(Items from a data source):
§ §

/-- The dispatch of exec, arm by arm: every command answers, and leaves its part of the core alone. -/
theorem exec_answers (s : State) : ∀ c : Instr, Answers (partOf c) s (instantOf c) (exec c s)
  | .ident _ _ => .whole (State.ident_core ..)
  | .getParam _ _ => .whole (State.getParam_core ..)
  | .setParam _ _ => .base (State.setParam_base ..)
  | .commit _ _ => .whole (State.commit_core ..)
  | .start _ _ => .whole (State.start_core ..)
  | .stop _ _ => .whole (State.stop_core ..)
  | .calRequest _ _ => .whole (State.calRequest_core ..)
  | .calStatus _ _ => .whole (State.calStatus_core ..)
  | .selftest _ _ => .whole (State.selftest_core ..)
  | .captureArm _ _ => .whole (State.captureArm_core ..)
  | .captureStatus _ _ => .whole (State.captureStatus_core ..)
  | .captureRelease _ _ => .whole (State.captureRelease_core ..)
  | .retrieve _ _ => .whole (State.retrieve_core ..)
  | .retrieveCancel _ _ => .whole (State.retrieveCancel_core ..)
  | .sessionOpen _ _ => .whole (State.sessionOpen_core ..)
  | .sessionClose _ _ => .whole (State.sessionClose_core ..)
  | .sessionModify _ _ => .whole (State.sessionModify_core ..)
  | .zoneLoad _ _ => .whole (State.zoneLoad_core ..)
  | .zoneRead _ _ => .whole (State.zoneRead_core ..)
  | .sliceLoad _ _ => .whole (State.sliceLoad_core ..)
  | .sliceStart _ _ => .whole (State.sliceStart_core ..)
  | .instRead _ _ => .whole (State.instRead_core ..)
  | .instInject _ _ => .whole (State.instInject_core ..)
  | .tiuMeasure _ _ => .whole (State.tiuMeasure_core ..)
  | .timeSet _ _ => .whole (State.timeSet_core ..)
  | .twinStatus _ _ => .whole (State.twinStatus_core ..)
  | .twinControl _ _ => .whole (State.twinControl_core ..)
  | .dispLayer _ _ => .whole (State.dispLayer_core ..)
  | .dispCheck _ _ => .whole (State.dispCheck_core ..)
  | .monRead _ _ => .whole (State.monRead_core ..)
  | .perfConfig _ _ => .whole (State.perfConfig_core ..)
  | .perfRead _ _ => .whole (State.perfRead_core ..)
  | .moduleRead _ _ => .whole (State.moduleRead_core ..)
  | .ilkClear _ _ => .kept (State.ilkClear_kept ..)
  | .powerMode _ _ => .base (State.powerMode_base ..)
  | .reset _ _ => .whole (State.resetReq_core ..)
  | .inProdWrite t m v => execInProdWrite_answers s t m v
  | .outConsWrite t m v => execOutConsWrite_answers s t m v
  | .responseRelease t m => execResponseRelease_answers s t m
  | .flush t m v => execFlush_answers s t m v
  | .registerWrite t off v => execRegisterWrite_answers s t off v
  | .registerReadClear t off => execRegisterReadClear_answers s t off
  | .mgmtDatagram t dst peer bytes => execMgmtDatagram_answers s t dst peer bytes
  | .mgmtBindRelease t mb => execMgmtBindRelease_answers s t mb
  | .spiWriteMessage t bytes => execSpiWriteMessage_answers s t bytes
  | .spiReadResponse t n => execSpiReadResponse_answers s t n
  | .spiReadStatus t => execSpiReadStatus_answers s t
  | .commitLoadComplete t => execCommitLoadComplete_answers s t
  | .shotGroupBoundary t => execShotGroupBoundary_answers s t
  | .toneLaunch t slot => execToneLaunch_answers s t slot
  | .launchMonCrossing t => execLaunchMonCrossing_answers s t
  | .launchWindowEnd t slot => execLaunchWindowEnd_answers s t slot
  | .ramanLaunch t rma rms => execRamanLaunch_answers s t rma rms
  | .ramanAccumulationComplete t => execRamanAccumulationComplete_answers s t
  | .ramanRatioDone t => execRamanRatioDone_answers s t
  | .runFirstGroup t => execRunFirstGroup_answers s t
  | .runProcessingDone t => execRunProcessingDone_answers s t
  | .ilkNFall _ _ => .kept (State.ilkFall_kept ..)
  | .emitUpdate t => execEmitUpdate_answers s t
  | .rampEnd t ch => execRampEnd_answers s t ch
  | .powerLoop t mpd => execPowerLoop_answers s t mpd
  | .loopClose t ch => execLoopClose_answers s t ch
  | .powerClamp t ch => execPowerClamp_answers s t ch
  | .powerLost t ch => execPowerLost_answers s t ch
  | .pumpThRequest t => execPumpThRequest_answers s t
  | .thermistorFault t => execThermistorFault_answers s t
  | .pumpReturn t => execPumpReturn_answers s t
  | .wlLoop t wla wlb => execWlLoop_answers s t wla wlb
  | .wlLock t => execWlLock_answers s t
  | .moduleRemoved t pos => execModuleRemoved_answers s t pos
  | .moduleInserted t pos => execModuleInserted_answers s t pos
  | .moduleRecordRead t pos one two => execModuleRecordRead_answers s t pos one two
  | .i2cSclTimeout t bus => execI2cSclTimeout_answers s t bus
  | .apdBiasUpdate t => execApdBiasUpdate_answers s t
  | .apdBiasCut t => execApdBiasCut_answers s t
  | .trackerUpdate t rx tx found => execTrackerUpdate_answers s t rx tx found
  | .pilotLost t boundary => execPilotLost_answers s t boundary
  | .calTempCheck t temp => execCalTempCheck_answers s t temp
  | .calRetry t => execCalRetry_answers s t
  | .calStep t level => execCalStep_answers s t level
  | .calRunEnd t resid => execCalRunEnd_answers s t resid
  | .refdivTimeout t => execRefdivTimeout_answers s t
  | .blotterStep t m => execBlotterStep_answers s t m
  | .selftestEnd t => execSelftestEnd_answers s t
  | .pceBlockProcessed t slot start codes => execPceBlockProcessed_answers s t slot start codes
  | .stitchEvaluation _ => .whole (State.stitchEval_core ..)
  | .amplitudeProfileComplete _ => .whole (State.profileNext_core ..)
  | .rowWrite t => execRowWrite_answers s t
  | .tileClose t group => execTileClose_answers s t group
  | .tileRead t engine => execTileRead_answers s t engine
  | .tileDma t sl => execTileDma_answers s t sl
  | .bankFadeEnd t => execBankFadeEnd_answers s t
  | .baseRecordsDelivered t set => execBaseRecordsDelivered_answers s t set
  | .outputDmaComplete t sl => execOutputDmaComplete_answers s t sl
  | .classRecordMade t => execClassRecordMade_answers s t
  | .nop _ _ => .of_plain
  | .add _ _ => .of_plain
  | .sub _ _ => .of_plain
  | .and _ _ => .of_plain
  | .or _ _ => .of_plain
  | .xor _ _ => .of_plain
  | .shl _ _ => .of_plain
  | .shr _ _ => .of_plain
  | .sra _ _ => .of_plain
  | .mul _ _ => .of_plain
  | .addi _ _ => .of_plain
  | .lui _ _ => .of_plain
  | .slt _ _ => .of_plain
  | .ld _ _ => .of_plain
  | .ldh _ _ => .of_plain
  | .st _ _ => .of_plain
  | .sth _ _ => .of_plain
  | .macn _ _ => .of_plain
  | .macw _ _ => .of_plain
  | .accst _ _ => .of_plain
  | .accx t sl => execAccx_answers s t sl
  | .acci t sl => execAcci_answers s t sl
  | .beq _ _ => .of_branch
  | .bne _ _ => .of_branch
  | .blt _ _ => .of_branch
  | .bge _ _ => .of_branch
  | .jmp _ _ => .of_branch
  | .call t sl => execCall_answers s t sl
  | .ret t sl => execRet_answers s t sl
  | .rep t sl => execRep_answers s t sl
  | .mfs t sl => execMfs_answers s t sl
  | .mts t sl => execMts_answers s t sl
  | .waitt t sl => execWaitt_answers s t sl
  | .waitc t sl => execWaitc_answers s t sl
  | .colFree t sl => execColFree_answers s t sl
  | .tileDone t sl => execTileDone_answers s t sl
  | .outPush t sl => execOutPush_answers s t sl
  | .evt t sl => execEvt_answers s t sl
  | .cycleLo t sl => execCycleLo_answers s t sl
  | .perfLo t sl => execPerfLo_answers s t sl
  | .accordUpdate t => execAccordUpdate_answers s t
  | .accordFrameComplete t => execAccordFrameComplete_answers s t
  | .holdoffExpired t zone crit => execHoldoffExpired_answers s t zone crit
  | .coilRead t => execCoilRead_answers s t
  | .coilHoldExpired t => execCoilHoldExpired_answers s t
  | .trigEdge t n falling edge frac => execTrigEdge_answers s t n falling edge frac
  | .starEdge t edge frac => execStarEdge_answers s t edge frac
  | .starPulseEnd t => execStarPulseEnd_answers s t
  | .captureWindowEnd t slot => execCaptureWindowEnd_answers s t slot
  | .captureSeal t slot => execCaptureSeal_answers s t slot
  | .flushTimeExpiry t => execFlushTimeExpiry_answers s t
  | .flaconJobStart t engine => execFlaconJobStart_answers s t engine
  | .flaconOutputDrain t engine => execFlaconOutputDrain_answers s t engine
  | .flaconCommit t engine stream => execFlaconCommit_answers s t engine stream
  | .decompressionDone t engine => execDecompressionDone_answers s t engine
  | .eventFrameSend t session => execEventFrameSend_answers s t session
  | .streamFrameSend t session kind => execStreamFrameSend_answers s t session kind
  | .frameTransmit t path => execFrameTransmit_answers s t path
  | .keepalive t session => execKeepalive_answers s t session
  | .sessionCloseComplete t session => execSessionCloseComplete_answers s t session
  | .retrieveObject t job overwritten => execRetrieveObject_answers s t job overwritten
  | .retrieveEnd t job => execRetrieveEnd_answers s t job
  | .ringEnable t ring v => execRingEnable_answers s t ring v
  | .netLinkChange t port up => execNetLinkChange_answers s t port up
  | .networkRequest t port kind addr src rct => execNetworkRequest_answers s t port kind addr src rct
  | .prpSupervision t => execPrpSupervision_answers s t
  | .ptpSync t port master offPs intervalNs => execPtpSync_answers s t port master offPs intervalNs
  | .ptpHoldover t => execPtpHoldover_answers s t
  | .memReadComplete t master addr len errs => execMemReadComplete_answers s t master addr len errs
  | .memReread t errs upperExpired => execMemReread_answers s t errs upperExpired
  | .scrubRead t errs => execScrubRead_answers s t errs
  | .refresh t sc rank bank waiting => execRefresh_answers s t sc rank bank waiting
  | .mr4Poll t codes => execMr4Poll_answers s t codes
  | .dqsTrack t drift => execDqsTrack_answers s t drift
  | .ceHealthHour t => execCeHealthHour_answers s t
  | .agePromotion t => execAgePromotion_answers s t
  | .panic t port level => execPanic_answers s t port level
  | .fill t => execFill_answers s t
  | .ageingStep t => execAgeingStep_answers s t
  | .tiuInputEdge t source rising => execTiuInputEdge_answers s t source rising
  | .tiuArm t => execTiuArm_answers s t
  | .tiuMeasurementDone _ => .whole (State.tiuTake_core ..)
  | .tiuTimeout t => execTiuTimeout_answers s t
  | .tiuCodeDensityTest t temp => execTiuCodeDensityTest_answers s t temp
  | .pairsyncDrive t => execPairsyncDrive_answers s t
  | .pairsyncPulse t => execPairsyncPulse_answers s t
  | .pairsyncResultDeadline t => execPairsyncResultDeadline_answers s t
  | .heartbeat t h leaving caps holdMs hbLossUs dark => execHeartbeat_answers s t h leaving caps holdMs hbLossUs dark
  | .confirm t h recs => execConfirm_answers s t h recs
  | .seqTable t h firstZone next => execSeqTable_answers s t h firstZone next
  | .digest t h firstZone entries => execDigest_answers s t h firstZone entries
  | .handback t h zone next => execHandback_answers s t h zone next
  | .handbackAck t h zone => execHandbackAck_answers s t h zone
  | .pairsyncFrame t h sec stamp frac => execPairsyncFrame_answers s t h sec stamp frac
  | .rejoinDone t h => execRejoinDone_answers s t h
  | .heartbeatSend t => execHeartbeatSend_answers s t
  | .heartbeatLoss t => execHeartbeatLoss_answers s t
  | .twinRetx t => execTwinRetx_answers s t
  | .rejoinTimeout t => execRejoinTimeout_answers s t
  | .heldRecordExpiry _ => .whole (State.dropHeld_core ..)
  | .confirmKeepExpiry t => execConfirmKeepExpiry_answers s t
  | .promotion t => execPromotion_answers s t
  | .darkReturn t zone => execDarkReturn_answers s t zone
  | .handbackInitiate t zone => execHandbackInitiate_answers s t zone
  | .conversionResult t code chopFault => execConversionResult_answers s t code chopFault
  | .conversionComplete t => execConversionComplete_answers s t
  | .inputFault t kind => execInputFault_answers s t kind
  | .fallbackRetry t input => execFallbackRetry_answers s t input
  | .instWindow t n above leftAt => execInstWindow_answers s t n above leftAt
  | .windowReturn t n => execWindowReturn_answers s t n
  | .fqoUpdate t n => execFqoUpdate_answers s t n
  | .fqoTimeout t n => execFqoTimeout_answers s t n
  | .dispFrameStart t underruns => execDispFrameStart_answers s t underruns
  | .dispFrameEnd t => execDispFrameEnd_answers s t
  | .waterfallRow t output => execWaterfallRow_answers s t output
  | .loopLockLoss t loop => execLoopLockLoss_answers s t loop
  | .loopLock t loop => execLoopLock_answers s t loop
  | .xaLost t => execXaLost_answers s t
  | .xaReturn t => execXaReturn_answers s t
  | .xbLost t => execXbLost_answers s t
  | .clockSwitchForced t mux => execClockSwitchForced_answers s t mux
  | .clockGate t domain => execClockGate_answers s t domain
  | .clockWake t domain => execClockWake_answers s t domain
  | .drainTimeout t accesses => execDrainTimeout_answers s t accesses
  | .pwrFailQualified t fallAt rise => execPwrFailQualified_answers s t fallAt rise
  | .pwrAutoResume t => execPwrAutoResume_answers s t
  | .powerTransitionDone t ok => execPowerTransitionDone_answers s t ok
  | .monitorSample t m => execMonitorSample_answers s t m
  | .snap _ _ => .whole (State.snapWrite_core ..)
  | .faultConsWrite t v => execFaultConsWrite_answers s t v
  | .powerUp t env => execPowerUp_answers s t env
  | .resetN t ns => execResetN_answers s t ns
  | .watchdogExpiry t => execWatchdogExpiry_answers s t
  | .lockstepMismatch t => execLockstepMismatch_answers s t
  | .perstN t => execPerstN_answers s t
  | .configMessage t => execConfigMessage_answers s t
  | .bootRetry t => execBootRetry_answers s t
  | .xaCheckRetry t runs => execXaCheckRetry_answers s t runs
  | .warmBootTimeout t => execWarmBootTimeout_answers s t
  | .jtagAccess t ir => execJtagAccess_answers s t ir
  | .resetExecute t => execResetExecute_answers s t
  | .pcieEndpointStop t => execPcieEndpointStop_answers s t
  | .supplyLoss t => execSupplyLoss_answers s t
  | .xbStart t => execXbStart_answers s t
  | .ptpAnnounce t port domain ipv6 master quality utcOffset =>
    execPtpAnnounce_answers s t port domain ipv6 master quality utcOffset
  | .ringInterruptHoldoffEnd t ring => execRingInterruptHoldoffEnd_answers s t ring
  | .twinFrameCrcError t => execTwinFrameCrcError_answers s t
  | .warmCountExpiry t => execWarmCountExpiry_answers s t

§ §

(Your goal):
An exact, complete copy of the lines above from the one with "s t h leaving caps holdMs hbLossUs dark" through the one with "s t code chopFault" is the whole answer.

(Answer box):
  | .heartbeat t h leaving caps holdMs hbLossUs dark => execHeartbeat_answers s t h leaving caps holdMs hbLossUs dark
  | .confirm t h recs => execConfirm_answers s t h recs
  | .seqTable t h firstZone next => execSeqTable_answers s t h firstZone next
  | .digest t h firstZone entries => execDigest_answers s t h firstZone entries
  | .handback t h zone next => execHandback_answers s t h zone next
  | .handbackAck t h zone => execHandbackAck_answers s t h zone
  | .pairsyncFrame t h sec stamp frac => execPairsyncFrame_answers s t h sec stamp frac
  | .rejoinDone t h => execRejoinDone_answers s t h
  | .heartbeatSend t => execHeartbeatSend_answers s t
  | .heartbeatLoss t => execHeartbeatLoss_answers s t
  | .twinRetx t => execTwinRetx_answers s t
  | .rejoinTimeout t => execRejoinTimeout_answers s t
  | .heldRecordExpiry _ => .whole (State.dropHeld_core ..)
  | .confirmKeepExpiry t => execConfirmKeepExpiry_answers s t
  | .promotion t => execPromotion_answers s t
  | .darkReturn t zone => execDarkReturn_answers s t zone
  | .handbackInitiate t zone => execHandbackInitiate_answers s t zone
  | .conversionResult t code chopFault => execConversionResult_answers s t code chopFault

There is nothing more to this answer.